In Guillemin&Pollack, the notions of smooth maps between manifolds and smooth maps from an arbitrary subset to a manifold are defined. However in the problem sets, the term "smooth on $\mathbb{R}^{k}$" is used. What does this mean? In other words, I am unsure what the domain and codomain are of such a map.
More context: We have the definitions
- A mapping $f$ of an open set $U\subset \mathbb{R}^{n}$ into $\mathbb{R}^{m}$ is called smooth if it has continuous partial derivatives of all orders.
- A map $f:X \to \mathbb{R}^{m}$ defined on an arbitrary subset $X$ of $\mathbb{R}^{n}$ is called smooth if it may be locally extended to a smooth map on open sets.
And the problem in question: If $k$<$l$ we can consider $\mathbb{R}^k$ to be the subset {$(a_{1},...,a_{k},0,...,0)$} in $\mathbb{R}^l$. Show that smooth functions on $\mathbb{R}^k$, considered as a subset of $\mathbb{R}^l$, are the same as usual.
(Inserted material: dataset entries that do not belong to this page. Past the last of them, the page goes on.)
/-- 60_exceptions.md R252: a sticky bit is raised only by its own cause. -/
def Obligations.EventsHaveTheirCauses : Prop :=
  ∀ (i : Instr) (s t : State), i.wf = true → exec i s = .next t →
    (s.nfIn = false → t.nfIn = true → ∃ re im, i = .sample re im ∧ s.run = true ∧ finiteC ⟨re, im⟩ = false) ∧
    (s.nfMf = false → t.nfMf = true → ∃ re im, i = .sample re im ∧ s.run = true ∧
      finiteC (matchedFilter s.act (shiftIn s.xl (fin0C ⟨re, im⟩))) = false) ∧
    (s.nfErr = false → t.nfErr = true → ∃ re im, i = .sample re im ∧ s.run = true ∧ IsStrobe s ∧
      (F32.isFinite (detect (countedDown ⟨re, im⟩ s)).ep = false ∨
        F32.isFinite (detect (countedDown ⟨re, im⟩ s)).et = false)) ∧
    (s.badCmd = false → t.badCmd = true → ∃ clr, i = .ctrlRsvd clr) ∧
    (s.badAccess = false → t.badAccess = true →
      (∃ a, i = .read a ∧ ¬ Mapped a.toNat) ∨ (∃ a v, i = .write a v ∧ (¬ Mapped a.toNat ∨ ReadOnly a.toNat)))

/-- 40_control.md R136, 43_symbol_packer.md R237: only a SAMPLE accepted while running presents an event. -/
def Obligations.OnlyAcceptedSamplesEmit : Prop :=
  ∀ (i : Instr) (s t : State), exec i s = .next t → t.events ≠ s.events →
    ∃ re im, i = .sample re im ∧ s.run = true

/-- 10_state.md R26: RUN rises only at a START that passes, and falls only at a STOP or a START that fails. -/
def Obligations.RunChangesOnlyByStartAndStop : Prop :=
  ∀ (i : Instr) (s t : State), i.wf = true → exec i s = .next t → t.run ≠ s.run →
    (t.run = true ∧ ∃ clr, i = .ctrlStart clr ∧ validate s.cfg = 0#4) ∨
    (t.run = false ∧ ((∃ clr, i = .ctrlStop clr) ∨ ∃ clr, i = .ctrlStart clr ∧ validate s.cfg ≠ 0#4))

/-- 10_state.md R22, 40_control.md R128, R134: `A.*` changes only at a successful START, to the snapshot of `CFG.*`, and
`CFG.*` changes only at a WRITE. -/
def Obligations.ConfigurationMovesOnlyByWriteAndStart : Prop :=
  ∀ (i : Instr) (s t : State), i.wf = true → exec i s = .next t →
    (t.act ≠ s.act → ∃ clr, i = .ctrlStart clr ∧ validate s.cfg = 0#4 ∧ t.act = latchActive s.cfg) ∧
    (t.cfg ≠ s.cfg → ∃ a v, i = .write a v)

/-! ### SAMPLE (41_demodulator.md) -/

/-- 41_demodulator.md R161: a SAMPLE while stopped changes no state, raises and emits nothing; it is answered
NOT_ACCEPTED. -/
def Obligations.StoppedSampleIsNotAccepted : Prop :=
  ∀ (s : State) (i q : F32), s.run = false → exec (.sample i q) s = .next { s with result := .notAccepted }

/-- SAMPLE completes between strobes (41_demodulator.md R162 to R169, R179): the whole next state. -/
def Obligations.SampleBetweenStrobes : Prop :=
  ∀ (s : State) (i q : F32), s.run = true → ¬ IsStrobe s →
    exec (.sample i q) s = .next
      { s with
        nfIn := s.nfIn || !(F32.isFinite i && F32.isFinite q)
        xl := shiftIn s.xl ⟨F32.fin0 i, F32.fin0 q⟩
        nfMf := s.nfMf || !finiteC (matchedFilter s.act (shiftIn s.xl ⟨F32.fin0 i, F32.fin0 q⟩))
        dl := shiftIn s.dl (fin0C (matchedFilter s.act (shiftIn s.xl ⟨F32.fin0 i, F32.fin0 q⟩)))
        tau := F32.sub s.tau F32.one
        theta := F32.wrap (F32.add s.theta s.nu) }

/-- SAMPLE completes at a strobe (41_demodulator.md R169 to R181): both loops are updated from the discriminants that the
state before any update gives, the symbol and its decided byte are presented in order, and the extractor and the packer
move as `Extract(neg)` moves them from the state before. -/
def Obligations.SampleAtStrobe : Prop :=
  ∀ (s : State) (i q : F32), s.run = true → IsStrobe s →
    ∃ t, exec (.sample i q) s = .next t ∧
      let d := detect (countedDown ⟨i, q⟩ s)
      let ep := discr s.act.regs.errClamp d.ep
      let et := discr s.act.regs.errClamp d.et
      t.nu = F32.clamp (F32.add s.nu (F32.mul s.act.regs.loopOmega ep)) (F32.neg s.act.regs.freqLimit)
        s.act.regs.freqLimit ∧
      t.theta = F32.wrap (F32.add (F32.add s.theta (F32.mul s.act.regs.loopMu ep)) t.nu) ∧
      t.tacc = F32.clamp (F32.add s.tacc (F32.mul s.act.regs.timOmega et)) (F32.neg s.act.rlim) s.act.rlim ∧
      t.tau = F32.add (F32.sub s.tau F32.one)
        (F32.clamp (F32.add (F32.add s.act.sps t.tacc) (F32.mul s.act.regs.timMu et)) s.act.tmin s.act.tmax) ∧
      t.mufrac = F32.sub F32.zero (F32.sub s.tau F32.one) ∧
      t.nfErr = (s.nfErr || !F32.isFinite d.ep || !F32.isFinite d.et) ∧
      (let e := extract d.neg s;
        t.wreg = e.wreg ∧ t.fill = e.fill ∧ t.miss = e.miss ∧ t.sync = e.sync ∧ t.pol = e.pol ∧
        t.stderr = e.stderr ∧ t.pkCount = e.pkCount ∧ t.pkBuf = e.pkBuf) ∧
      (∃ yi yq rest,
        t.events = s.events ++ [.symOut yi yq, .bitOut (if (!d.neg) != s.pol then 1#8 else 0#8)] ++ rest ∧
        (F32.isNaN d.yOn.i = false → yi = d.yOn.i) ∧ (F32.isNaN d.yOn.i = true → F32.isNaN yi = true) ∧
        (F32.isNaN d.yOn.q = false → yq = d.yOn.q) ∧ (F32.isNaN d.yOn.q = true → F32.isNaN yq = true))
A map which is "smooth on $\mathbb{R}^k$" is a smooth map with domain $\mathbb{R}^k$. More generally, a map "on" a set is a map whose domain is that set. The codomain is not specified if you say "smooth on $\mathbb{R}^k$" and nothing else. If you refer to a "smooth function on $\mathbb{R}^k$", that would typically mean a smooth map $\mathbb{R}^k\to\mathbb{R}$ (more generally, "functions" on a space are usually maps to the "base field" which may be $\mathbb{R}$ or $\mathbb{C}$ or something else depending on context). Otherwise, you'll have to figure out the codomain from context or other words that are used.